Two things make this powerful. First, Mapped[str50] resolves the Annotated metadata to the pre-built mapped_column(String(50)), so the column type and the Python type travel together as a single named unit — refactoring str50 to String(64) updates every model at once. Second, name: Mapped[str] needs no mapped_column() call at all because the type_annotation_map supplies the SQL type for bare str. This is the recommended pattern for large schemas: define your common types once, and let annotations stay declarative and noise-free. Static analyzers still see Product.name as str and Product.list_price as Decimal, so type inference is unaffected.

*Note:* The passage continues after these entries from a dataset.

@[simp] theorem setPendingWgt_CTRL (wz wp : List α) (s : CoreState α) : (setPendingWgt s wz wp).CTRL = s.CTRL := rfl
@[simp] theorem setPendingWgt_MODE (wz wp : List α) (s : CoreState α) : (setPendingWgt s wz wp).MODE = s.MODE := rfl
@[simp] theorem setPendingWgt_PF_EN (wz wp : List α) (s : CoreState α) : (setPendingWgt s wz wp).PF_EN = s.PF_EN := rfl
@[simp] theorem setPendingWgt_PHASE (wz wp : List α) (s : CoreState α) : (setPendingWgt s wz wp).PHASE = s.PHASE := rfl
@[simp] theorem setPendingWgt_VX (wz wp : List α) (s : CoreState α) : (setPendingWgt s wz wp).VX = s.VX := rfl
@[simp] theorem setPendingWgt_ERR (wz wp : List α) (s : CoreState α) : (setPendingWgt s wz wp).ERR = s.ERR := rfl
@[simp] theorem setPendingWgt_A_RDY (wz wp : List α) (s : CoreState α) : (setPendingWgt s wz wp).A_RDY = s.A_RDY := rfl
@[simp] theorem setPendingWgt_W_RDY (wz wp : List α) (s : CoreState α) : (setPendingWgt s wz wp).W_RDY = true := rfl
@[simp] theorem setPendingWgt_GP_RDY (wz wp : List α) (s : CoreState α) : (setPendingWgt s wz wp).GP_RDY = s.GP_RDY := rfl
@[simp] theorem setPendingWgt_A_CUR (wz wp : List α) (s : CoreState α) : (setPendingWgt s wz wp).A_CUR = s.A_CUR := rfl
@[simp] theorem setPendingWgt_A_PEND (wz wp : List α) (s : CoreState α) : (setPendingWgt s wz wp).A_PEND = s.A_PEND := rfl
@[simp] theorem setPendingWgt_WZ_CUR (wz wp : List α) (s : CoreState α) : (setPendingWgt s wz wp).WZ_CUR = s.WZ_CUR := rfl
@[simp] theorem setPendingWgt_WP_CUR (wz wp : List α) (s : CoreState α) : (setPendingWgt s wz wp).WP_CUR = s.WP_CUR := rfl
@[simp] theorem setPendingWgt_WZ_PEND (wz wp : List α) (s : CoreState α) : (setPendingWgt s wz wp).WZ_PEND = wz := rfl
@[simp] theorem setPendingWgt_WP_PEND (wz wp : List α) (s : CoreState α) : (setPendingWgt s wz wp).WP_PEND = wp := rfl
@[simp] theorem setPendingWgt_GP_CUR (wz wp : List α) (s : CoreState α) : (setPendingWgt s wz wp).GP_CUR = s.GP_CUR := rfl
@[simp] theorem setPendingWgt_GP_PEND (wz wp : List α) (s : CoreState α) : (setPendingWgt s wz wp).GP_PEND = s.GP_PEND := rfl
@[simp] theorem setPendingWgt_H (wz wp : List α) (s : CoreState α) : (setPendingWgt s wz wp).H = s.H := rfl
@[simp] theorem setPendingWgt_E (wz wp : List α) (s : CoreState α) : (setPendingWgt s wz wp).E = s.E := rfl
@[simp] theorem setPendingWgt_GSTATE (wz wp : List α) (s : CoreState α) : (setPendingWgt s wz wp).GSTATE = s.GSTATE := rfl
@[simp] theorem setPendingWgt_SYN_MEM (wz wp : List α) (s : CoreState α) : (setPendingWgt s wz wp).SYN_MEM = s.SYN_MEM := rfl
@[simp] theorem setPendingWgt_WF_ZMEM (wz wp : List α) (s : CoreState α) : (setPendingWgt s wz wp).WF_ZMEM = s.WF_ZMEM := rfl
@[simp] theorem setPendingWgt_WF_PMEM (wz wp : List α) (s : CoreState α) : (setPendingWgt s wz wp).WF_PMEM = s.WF_PMEM := rfl
@[simp] theorem setPendingWgt_PWF_ZMEM (wz wp : List α) (s : CoreState α) : (setPendingWgt s wz wp).PWF_ZMEM = s.PWF_ZMEM := rfl
@[simp] theorem setPendingWgt_PWF_PMEM (wz wp : List α) (s : CoreState α) : (setPendingWgt s wz wp).PWF_PMEM = s.PWF_PMEM := rfl
@[simp] theorem setPendingWgt_PF_A10 (wz wp : List α) (s : CoreState α) : (setPendingWgt s wz wp).PF_A10 = s.PF_A10 := rfl
@[simp] theorem setPendingWgt_PF_K1 (wz wp : List α) (s : CoreState α) : (setPendingWgt s wz wp).PF_K1 = s.PF_K1 := rfl
@[simp] theorem setPendingWgt_PF_STATE (wz wp : List α) (s : CoreState α) : (setPendingWgt s wz wp).PF_STATE = s.PF_STATE := rfl
@[simp] theorem setPendingWgt_QIN (wz wp : List α) (s : CoreState α) : (setPendingWgt s wz wp).QIN = s.QIN := rfl
@[simp] theorem setPendingWgt_QEXC (wz wp : List α) (s : CoreState α) : (setPendingWgt s wz wp).QEXC = s.QEXC := rfl
@[simp] theorem setPendingWgt_QSYN (wz wp : List α) (s : CoreState α) : (setPendingWgt s wz wp).QSYN = s.QSYN := rfl
@[simp] theorem setPendingWgt_QLG (wz wp : List α) (s : CoreState α) : (setPendingWgt s wz wp).QLG = s.QLG := rfl
@[simp] theorem setPendingWgt_SB_SYN (wz wp : List α) (s : CoreState α) : (setPendingWgt s wz wp).SB_SYN = s.SB_SYN := rfl
@[simp] theorem setPendingWgt_SB_W (wz wp : List α) (s : CoreState α) : (setPendingWgt s wz wp).SB_W = s.SB_W := rfl
@[simp] theorem setPendingWgt_SB_G (wz wp : List α) (s : CoreState α) : (setPendingWgt s wz wp).SB_G = s.SB_G := rfl
@[simp] theorem setPendingWgt_REXP_SYN (wz wp : List α) (s : CoreState α) : (setPendingWgt s wz wp).REXP_SYN = s.REXP_SYN := rfl
@[simp] theorem setPendingWgt_REXP_W (wz wp : List α) (s : CoreState α) : (setPendingWgt s wz wp).REXP_W = s.REXP_W := rfl
@[simp] theorem setPendingWgt_REXP_G (wz wp : List α) (s : CoreState α) : (setPendingWgt s wz wp).REXP_G = s.REXP_G := rfl

@[simp] theorem commitSyn_CTRL (s : CoreState α) : (commitSyn s).CTRL = s.CTRL := by unfold commitSyn; split <;> rfl
@[simp] theorem commitSyn_MODE (s : CoreState α) : (commitSyn s).MODE = s.MODE := by unfold commitSyn; split <;> rfl
@[simp] theorem commitSyn_PF_EN (s : CoreState α) : (commitSyn s).PF_EN = s.PF_EN := by unfold commitSyn; split <;> rfl
@[simp] theorem commitSyn_PHASE (s : CoreState α) : (commitSyn s).PHASE = s.PHASE := by unfold commitSyn; split <;> rfl
@[simp] theorem commitSyn_VX (s : CoreState α) : (commitSyn s).VX = s.VX := by unfold commitSyn; split <;> rfl
@[simp] theorem commitSyn_ERR (s : CoreState α) : (commitSyn s).ERR = s.ERR := by unfold commitSyn; split <;> rfl
@[simp] theorem commitSyn_W_RDY (s : CoreState α) : (commitSyn s).W_RDY = s.W_RDY := by unfold commitSyn; split <;> rfl
@[simp] theorem commitSyn_GP_RDY (s : CoreState α) : (commitSyn s).GP_RDY = s.GP_RDY := by unfold commitSyn; split <;> rfl
@[simp] theorem commitSyn_A_PEND (s : CoreState α) : (commitSyn s).A_PEND = s.A_PEND := by unfold commitSyn; split <;> rfl
@[simp] theorem commitSyn_WZ_CUR (s : CoreState α) : (commitSyn s).WZ_CUR = s.WZ_CUR := by unfold commitSyn; split <;> rfl
@[simp] theorem commitSyn_WP_CUR (s : CoreState α) : (commitSyn s).WP_CUR = s.WP_CUR := by unfold commitSyn; split <;> rfl
@[simp] theorem commitSyn_WZ_PEND (s : CoreState α) : (commitSyn s).WZ_PEND = s.WZ_PEND := by unfold commitSyn; split <;> rfl
@[simp] theorem commitSyn_WP_PEND (s : CoreState α) : (commitSyn s).WP_PEND = s.WP_PEND := by unfold commitSyn; split <;> rfl
@[simp] theorem commitSyn_GP_CUR (s : CoreState α) : (commitSyn s).GP_CUR = s.GP_CUR := by unfold commitSyn; split <;> rfl
@[simp] theorem commitSyn_GP_PEND (s : CoreState α) : (commitSyn s).GP_PEND = s.GP_PEND := by unfold commitSyn; split <;> rfl
@[simp] theorem commitSyn_H (s : CoreState α) : (commitSyn s).H = s.H := by unfold commitSyn; split <;> rfl
@[simp] theorem commitSyn_E (s : CoreState α) : (commitSyn s).E = s.E := by unfold commitSyn; split <;> rfl
@[simp] theorem commitSyn_GSTATE (s : CoreState α) : (commitSyn s).GSTATE = s.GSTATE := by unfold commitSyn; split <;> rfl
@[simp] theorem commitSyn_SYN_MEM (s : CoreState α) : (commitSyn s).SYN_MEM = s.SYN_MEM := by unfold commitSyn; split <;> rfl
@[simp] theorem commitSyn_WF_ZMEM (s : CoreState α) : (commitSyn s).WF_ZMEM = s.WF_ZMEM := by unfold commitSyn; split <;> rfl
@[simp] theorem commitSyn_WF_PMEM (s : CoreState α) : (commitSyn s).WF_PMEM = s.WF_PMEM := by unfold commitSyn; split <;> rfl
@[simp] theorem commitSyn_PWF_ZMEM (s : CoreState α) : (commitSyn s).PWF_ZMEM = s.PWF_ZMEM := by unfold commitSyn; split <;> rfl
@[simp] theorem commitSyn_PWF_PMEM (s : CoreState α) : (commitSyn s).PWF_PMEM = s.PWF_PMEM := by unfold commitSyn; split <;> rfl
@[simp] theorem commitSyn_PF_A10 (s : CoreState α) : (commitSyn s).PF_A10 = s.PF_A10 := by unfold commitSyn; split <;> rfl
@[simp] theorem commitSyn_PF_K1 (s : CoreState α) : (commitSyn s).PF_K1 = s.PF_K1 := by unfold commitSyn; split <;> rfl
@[simp] theorem commitSyn_PF_STATE (s : CoreState α) : (commitSyn s).PF_STATE = s.PF_STATE := by unfold commitSyn; split <;> rfl
@[simp] theorem commitSyn_QIN (s : CoreState α) : (commitSyn s).QIN = s.QIN := by unfold commitSyn; split <;> rfl
@[simp] theorem commitSyn_QEXC (s : CoreState α) : (commitSyn s).QEXC = s.QEXC := by unfold commitSyn; split <;> rfl
@[simp] theorem commitSyn_QSYN (s : CoreState α) : (commitSyn s).QSYN = s.QSYN := by unfold commitSyn; split <;> rfl
@[simp] theorem commitSyn_QLG (s : CoreState α) : (commitSyn s).QLG = s.QLG := by unfold commitSyn; split <;> rfl
@[simp] theorem commitSyn_SB_SYN (s : CoreState α) : (commitSyn s).SB_SYN = s.SB_SYN := by unfold commitSyn; split <;> rfl
@[simp] theorem commitSyn_SB_W (s : CoreState α) : (commitSyn s).SB_W = s.SB_W := by unfold commitSyn; split <;> rfl
@[simp] theorem commitSyn_SB_G (s : CoreState α) : (commitSyn s).SB_G = s.SB_G := by unfold commitSyn; split <;> rfl
@[simp] theorem commitSyn_REXP_SYN (s : CoreState α) : (commitSyn s).REXP_SYN = s.REXP_SYN := by unfold commitSyn; split <;> rfl
@[simp] theorem commitSyn_REXP_W (s : CoreState α) : (commitSyn s).REXP_W = s.REXP_W := by unfold commitSyn; split <;> rfl
@[simp] theorem commitSyn_REXP_G (s : CoreState α) : (commitSyn s).REXP_G = s.REXP_G := by unfold commitSyn; split <;> rfl
@[simp] theorem commitSyn_A_RDY (s : CoreState α) : (commitSyn s).A_RDY = false := by unfold commitSyn; split <;> simp_all
@[simp] theorem commitSyn_A_CUR (s : CoreState α) : (commitSyn s).A_CUR = if s.A_RDY then s.A_PEND else s.A_CUR := by unfold commitSyn; split <;> simp_all

@[simp] theorem commitGain_CTRL (s : CoreState α) : (commitGain s).CTRL = s.CTRL := by unfold commitGain; split <;> rfl
@[simp] theorem commitGain_MODE (s : CoreState α) : (commitGain s).MODE = s.MODE := by unfold commitGain; split <;> rfl
@[simp] theorem commitGain_PF_EN (s : CoreState α) : (commitGain s).PF_EN = s.PF_EN := by unfold commitGain; split <;> rfl
@[simp] theorem commitGain_PHASE (s : CoreState α) : (commitGain s).PHASE = s.PHASE := by unfold commitGain; split <;> rfl
@[simp] theorem commitGain_VX (s : CoreState α) : (commitGain s).VX = s.VX := by unfold commitGain; split <;> rfl
@[simp] theorem commitGain_ERR (s : CoreState α) : (commitGain s).ERR = s.ERR := by unfold commitGain; split <;> rfl
@[simp] theorem commitGain_A_RDY (s : CoreState α) : (commitGain s).A_RDY = s.A_RDY := by unfold commitGain; split <;> rfl
@[simp] theorem commitGain_W_RDY (s : CoreState α) : (commitGain s).W_RDY = s.W_RDY := by unfold commitGain; split <;> rfl
@[simp] theorem commitGain_A_CUR (s : CoreState α) : (commitGain s).A_CUR = s.A_CUR := by unfold commitGain; split <;> rfl
@[simp] theorem commitGain_A_PEND (s : CoreState α) : (commitGain s).A_PEND = s.A_PEND := by unfold commitGain; split <;> rfl
@[simp] theorem commitGain_WZ_CUR (s : CoreState α) : (commitGain s).WZ_CUR = s.WZ_CUR := by unfold commitGain; split <;> rfl
@[simp] theorem commitGain_WP_CUR (s : CoreState α) : (commitGain s).WP_CUR = s.WP_CUR := by unfold commitGain; split <;> rfl
@[simp] theorem commitGain_WZ_PEND (s : CoreState α) : (commitGain s).WZ_PEND = s.WZ_PEND := by unfold commitGain; split <;> rfl
@[simp] theorem commitGain_WP_PEND (s : CoreState α) : (commitGain s).WP_PEND = s.WP_PEND := by unfold commitGain; split <;> rfl
@[simp] theorem commitGain_GP_PEND (s : CoreState α) : (commitGain s).GP_PEND = s.GP_PEND := by unfold commitGain; split <;> rfl
@[simp] theorem commitGain_H (s : CoreState α) : (commitGain s).H = s.H := by unfold commitGain; split <;> rfl
@[simp] theorem commitGain_E (s : CoreState α) : (commitGain s).E = s.E := by unfold commitGain; split <;> rfl
@[simp] theorem commitGain_GSTATE (s : CoreState α) : (commitGain s).GSTATE = s.GSTATE := by unfold commitGain; split <;> rfl
@[simp] theorem commitGain_SYN_MEM (s : CoreState α) : (commitGain s).SYN_MEM = s.SYN_MEM := by unfold commitGain; split <;> rfl
@[simp] theorem commitGain_WF_ZMEM (s : CoreState α) : (commitGain s).WF_ZMEM = s.WF_ZMEM := by unfold commitGain; split <;> rfl
@[simp] theorem commitGain_WF_PMEM (s : CoreState α) : (commitGain s).WF_PMEM = s.WF_PMEM := by unfold commitGain; split <;> rfl
@[simp] theorem commitGain_PWF_ZMEM (s : CoreState α) : (commitGain s).PWF_ZMEM = s.PWF_ZMEM := by unfold commitGain; split <;> rfl
@[simp] theorem commitGain_PWF_PMEM (s : CoreState α) : (commitGain s).PWF_PMEM = s.PWF_PMEM := by unfold commitGain; split <;> rfl
@[simp] theorem commitGain_PF_A10 (s : CoreState α) : (commitGain s).PF_A10 = s.PF_A10 := by unfold commitGain; split <;> rfl
@[simp] theorem commitGain_PF_K1 (s : CoreState α) : (commitGain s).PF_K1 = s.PF_K1 := by unfold commitGain; split <;> rfl
@[simp] theorem commitGain_PF_STATE (s : CoreState α) : (commitGain s).PF_STATE = s.PF_STATE := by unfold commitGain; split <;> rfl
@[simp] theorem commitGain_QIN (s : CoreState α) : (commitGain s).QIN = s.QIN := by unfold commitGain; split <;> rfl
@[simp] theorem commitGain_QEXC (s : CoreState α) : (commitGain s).QEXC = s.QEXC := by unfold commitGain; split <;> rfl
@[simp] theorem commitGain_QSYN (s : CoreState α) : (commitGain s).QSYN = s.QSYN := by unfold commitGain; split <;> rfl
@[simp] theorem commitGain_QLG (s : CoreState α) : (commitGain s).QLG = s.QLG := by unfold commitGain; split <;> rfl
@[simp] theorem commitGain_SB_SYN (s : CoreState α) : (commitGain s).SB_SYN = s.SB_SYN := by unfold commitGain; split <;> rfl
@[simp] theorem commitGain_SB_W (s : CoreState α) : (commitGain s).SB_W = s.SB_W := by unfold commitGain; split <;> rfl
@[simp] theorem commitGain_SB_G (s : CoreState α) : (commitGain s).SB_G = s.SB_G := by unfold commitGain; split <;> rfl
@[simp] theorem commitGain_REXP_SYN (s : CoreState α) : (commitGain s).REXP_SYN = s.REXP_SYN := by unfold commitGain; split <;> rfl
@[simp] theorem commitGain_REXP_W (s : CoreState α) : (commitGain s).REXP_W = s.REXP_W := by unfold commitGain; split <;> rfl
@[simp] theorem commitGain_REXP_G (s : CoreState α) : (commitGain s).REXP_G = s.REXP_G := by unfold commitGain; split <;> rfl
@[simp] theorem commitGain_GP_RDY (s : CoreState α) : (commitGain s).GP_RDY = false := by unfold commitGain; split <;> simp_all
@[simp] theorem commitGain_GP_CUR (s : CoreState α) : (commitGain s).GP_CUR = if s.GP_RDY then s.GP_PEND else s.GP_CUR := by unfold commitGain; split <;> simp_all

Frequently Asked Questions

Can I migrate one model at a time, or does the entire codebase have to switch at once? You can migrate incrementally. SQLAlchemy 2.0 supports mixed bases — a model using class Base(DeclarativeBase) with Mapped[] annotations can coexist in the same application with a model on the legacy declarative_base() base, as long as they use separate base classes and are not in the same inheritance hierarchy. Migrate leaf models first (those with no subclasses), then work up toward shared base mixins. The legacy 1.4 to 2.0 codemod checklist provides a model-by-model tracking approach.

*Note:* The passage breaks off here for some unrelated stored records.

-- ==== Sys2Proof/Laws/Controller.lean ====
section
/-! SUPPORT. The commands and the step: everything each can answer, and what a vector step leaves alone. -/

namespace Sys2Proof.Machine

variable {α : Type}

theorem vectorReady_iff (mode : Mode) (s : CoreState α) :
    vectorReady mode s = true ↔ s.CTRL = .running ∧ s.MODE = mode := by simp [vectorReady]

/-- The three ends of ENC_VEC: refused, waiting for samples, or a vector step. -/
theorem execEncVec_cases (s : State) :
    (vectorReady .enc s.toCoreState = false
        ∧ execEncVec s = .next (s.setCore (refuseCommand .badState s.toCoreState)))
      ∨ (vectorReady .enc s.toCoreState = true ∧ takeVector s.DIN_SMP = none
        ∧ execEncVec s = .next { s with CMD := encVecWord :: s.CMD })
      ∨ ∃ sv rest, vectorReady .enc s.toCoreState = true ∧ takeVector s.DIN_SMP = some (sv, rest)
        ∧ execEncVec s = .next { s with
            toCoreState := (encodeVector cfg sv s.toCoreState).core, DIN_SMP := rest
            DOUT_IDX := s.DOUT_IDX ++ indexBytes (encodeVector cfg sv s.toCoreState).idx } := by
  unfold execEncVec
  cases hr : vectorReady .enc s.toCoreState with
  | false => exact .inl ⟨rfl, rfl⟩
  | true =>
    cases ht : takeVector s.DIN_SMP with
    | none => exact .inr (.inl ⟨rfl, rfl, rfl⟩)
    | some p => exact .inr (.inr ⟨p.1, p.2, rfl, rfl, rfl⟩)

/-- The five ends of DEC_VEC. -/
theorem execDecVec_cases (s : State) :
    (vectorReady .dec s.toCoreState = false
        ∧ execDecVec s = .next (s.setCore (refuseCommand .badState s.toCoreState)))
      ∨ (vectorReady .dec s.toCoreState = true ∧ takeIndex s.DIN_IDX = .exhausted
        ∧ execDecVec s = .next (s.setCore { s.toCoreState with CTRL := .finished }))
      ∨ (vectorReady .dec s.toCoreState = true ∧ takeIndex s.DIN_IDX = .truncated
        ∧ execDecVec s = .next { s with toCoreState := raiseFatal .truncated s.toCoreState, DIN_IDX := [] })
      ∨ (∃ rest, vectorReady .dec s.toCoreState = true ∧ takeIndex s.DIN_IDX = .outOfRange rest
        ∧ execDecVec s = .next { s with toCoreState := raiseFatal .indexRange s.toCoreState, DIN_IDX := rest })
      ∨ ∃ idx rest, vectorReady .dec s.toCoreState = true ∧ takeIndex s.DIN_IDX = .legal idx rest
        ∧ execDecVec s = .next { s with
            toCoreState := (decodeVector cfg idx s.toCoreState).core, DIN_IDX := rest
            DOUT_SMP := s.DOUT_SMP ++ (decodeVector cfg idx s.toCoreState).out.toList } := by
  unfold execDecVec
  cases hr : vectorReady .dec s.toCoreState with
  | false => exact .inl ⟨rfl, rfl⟩
  | true =>
    cases ht : takeIndex s.DIN_IDX with
    | exhausted => exact .inr (.inl ⟨rfl, rfl, rfl⟩)
    | truncated => exact .inr (.inr (.inl ⟨rfl, rfl, rfl⟩))
    | outOfRange rest => exact .inr (.inr (.inr (.inl ⟨rest, rfl, rfl, rfl⟩)))
    | legal idx rest => exact .inr (.inr (.inr (.inr ⟨idx, rest, rfl, rfl, rfl⟩)))

/-- Both ends of FINISH. -/
theorem execFinish_cases (s : State) :
    (s.CTRL = .running ∧ execFinish s = .next (s.setCore { s.toCoreState with CTRL := .finished }))
      ∨ (s.CTRL ≠ .running ∧ execFinish s = .next (s.setCore (refuseCommand .badState s.toCoreState))) := by
  unfold execFinish
  split
  · exact .inl ⟨by assumption, rfl⟩
  · exact .inr ⟨by assumption, rfl⟩

/-- PCM_IN writes one latch. The value is named, so that a comparison of states need not compute it. -/
theorem execPcmIn_cases (s : State) :
    ∃ x, x = pcmIn cfg.num s.loc.p.toInt ∧ execPcmIn s = .next (s.setLoc { s.loc with x := x }) := ⟨_, rfl, rfl⟩

/-- PCM_OUT writes one latch. -/
theorem execPcmOut_cases (s : State) :
    ∃ p, p = BitVec.ofInt 16 (pcmOut cfg.num s.loc.x) ∧ execPcmOut s = .next (s.setLoc { s.loc with p := p }) := ⟨_, rfl, rfl⟩

/-- Both things a word can do. -/
theorem runWord_cases (p : CodeWord) (s : State) :
    (∃ i, decode p = .ok i ∧ runWord p s = exec i s) ∨ ∃ r, decode p = .error r ∧ runWord p s = rejectWord r s := by
  unfold runWord
  cases hd : decode p with
  | ok i => exact .inl ⟨i, rfl, rfl⟩
  | error r => exact .inr ⟨r, rfl, rfl⟩

/-- What a word that names no instruction does: a refused command, a fatal condition where DEC_VEC would be accepted, or a
refusal by name. -/
theorem rejectWord_cases (r : Reject) (s : State) :
    (r = .illegalCommand ∧ rejectWord r s = .next (s.setCore (refuseCommand .illegalCmd s.toCoreState)))
      ∨ (r = .indexRange ∧ vectorReady .dec s.toCoreState = true
        ∧ rejectWord r s = .next (s.setCore (raiseFatal .indexRange s.toCoreState)))
      ∨ (r = .indexRange ∧ vectorReady .dec s.toCoreState = false
        ∧ rejectWord r s = .next (s.setCore (refuseCommand .badState s.toCoreState)))
      ∨ (r = .unassigned ∧ rejectWord r s = .refused .unassignedMicroOp) := by
  cases r with
  | illegalCommand => exact .inl ⟨rfl, rfl⟩
  | indexRange =>
    cases hv : vectorReady .dec s.toCoreState with
    | true => exact .inr (.inl ⟨rfl, rfl, by simp [rejectWord, hv]⟩)
    | false => exact .inr (.inr (.inl ⟨rfl, rfl, by simp [rejectWord, hv]⟩))
  | unassigned => exact .inr (.inr (.inr ⟨rfl, rfl⟩))

/-- The three things a step can do: run the word on the bench, hold all state, run the next command word. -/
theorem step_cases (s : State) :
    (∃ p, s.bench = some p ∧ step s = runWord p { s with bench := none })
      ∨ (s.bench = none ∧ s.CMD = [] ∧ step s = .next s)
      ∨ ∃ w rest, s.bench = none ∧ s.CMD = w :: rest ∧ step s = runWord (.cw w) { s with CMD := rest } := by
  unfold step
  cases hb : s.bench with
  | some p => exact .inl ⟨p, rfl, rfl⟩
  | none =>
    cases hc : s.CMD with
    | nil => exact .inr (.inl ⟨rfl, rfl, rfl⟩)
    | cons w rest => exact .inr (.inr ⟨w, rest, rfl, rfl, by simp⟩)

/-! ## What a vector step leaves -/

theorem encodeVector_counters (C : Cfg α) (sv : Vec5 α) (s : CoreState α) :
    (encodeVector C sv s).core.VX = nextSlot s.VX ∧ (encodeVector C sv s).core.PHASE = nextPhase s.PHASE := by
  simp [encodeVector]

theorem encodeVector_control (C : Cfg α) (sv : Vec5 α) (s : CoreState α) :
    (encodeVector C sv s).core.CTRL = s.CTRL ∧ (encodeVector C sv s).core.MODE = s.MODE
      ∧ (encodeVector C sv s).core.PF_EN = s.PF_EN ∧ (encodeVector C sv s).core.ERR = s.ERR
      ∧ (encodeVector C sv s).core.PF_STATE = s.PF_STATE := by
  simp [encodeVector]

theorem decodeVector_counters (C : Cfg α) (idx : BitVec 10) (s : CoreState α) :
    (decodeVector C idx s).core.VX = nextSlot s.VX ∧ (decodeVector C idx s).core.PHASE = nextPhase s.PHASE := by
  simp only [decodeVector]
  split <;> simp

theorem decodeVector_control (C : Cfg α) (idx : BitVec 10) (s : CoreState α) :
    (decodeVector C idx s).core.CTRL = s.CTRL ∧ (decodeVector C idx s).core.MODE = s.MODE
      ∧ (decodeVector C idx s).core.PF_EN = s.PF_EN ∧ (decodeVector C idx s).core.ERR = s.ERR := by
  simp only [decodeVector]
  split <;> simp

end Sys2Proof.Machine
end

Do I still need nullable=True in mapped_column() when I use Mapped[str | None]? No. When SQLAlchemy sees Mapped[str | None], it sets nullable=True on the underlying column automatically. Passing nullable=True explicitly is redundant but harmless. However, explicitly passing nullable=False on a Mapped[str | None] column creates a contradiction — the column will be non-nullable at the database level while the Python type says it can be None. SQLAlchemy will emit a warning and the database constraint takes precedence, so inserts of None will fail.

How do I handle custom types (e.g., UUID, JSONB, Enum) with Mapped[]? Pass the SQLAlchemy type to mapped_column() as you always did, and annotate with the corresponding Python type in Mapped[]. For UUID: id: Mapped[uuid.UUID] = mapped_column(Uuid(as_uuid=True), primary_key=True). For JSONB: metadata: Mapped[dict] = mapped_column(JSONB). For Python enums: status: Mapped[OrderStatus] = mapped_column(SAEnum(OrderStatus)). SQLAlchemy's type coercion handles the Python-to-database round-trip; the Mapped[] parameter is purely for static analysis and does not affect how the value is serialized.

Why does mypy still report errors even after installing the SQLAlchemy mypy plugin? The most common cause is that the plugin is configured for the project but mypy is resolving to a different Python environment — for example, a global mypy installation pointing to a virtualenv without SQLAlchemy, or a pyproject.toml plugin entry that does not match the installed package name. Verify with mypy --version and pip show sqlalchemy that both come from the same environment. Under [tool.mypy] in pyproject.toml the entry is plugins = ["sqlalchemy.ext.mypy.plugin"] (a single plugins key, not a sub-table). Note also that the mypy plugin is largely unnecessary on 2.0 — the first-party stubs cover annotated models directly, and the plugin mainly helps legacy Column-style declarations during migration. Also confirm you have removed sqlalchemy2-stubs entirely — its presence causes symbol conflicts that the plugin cannot resolve cleanly.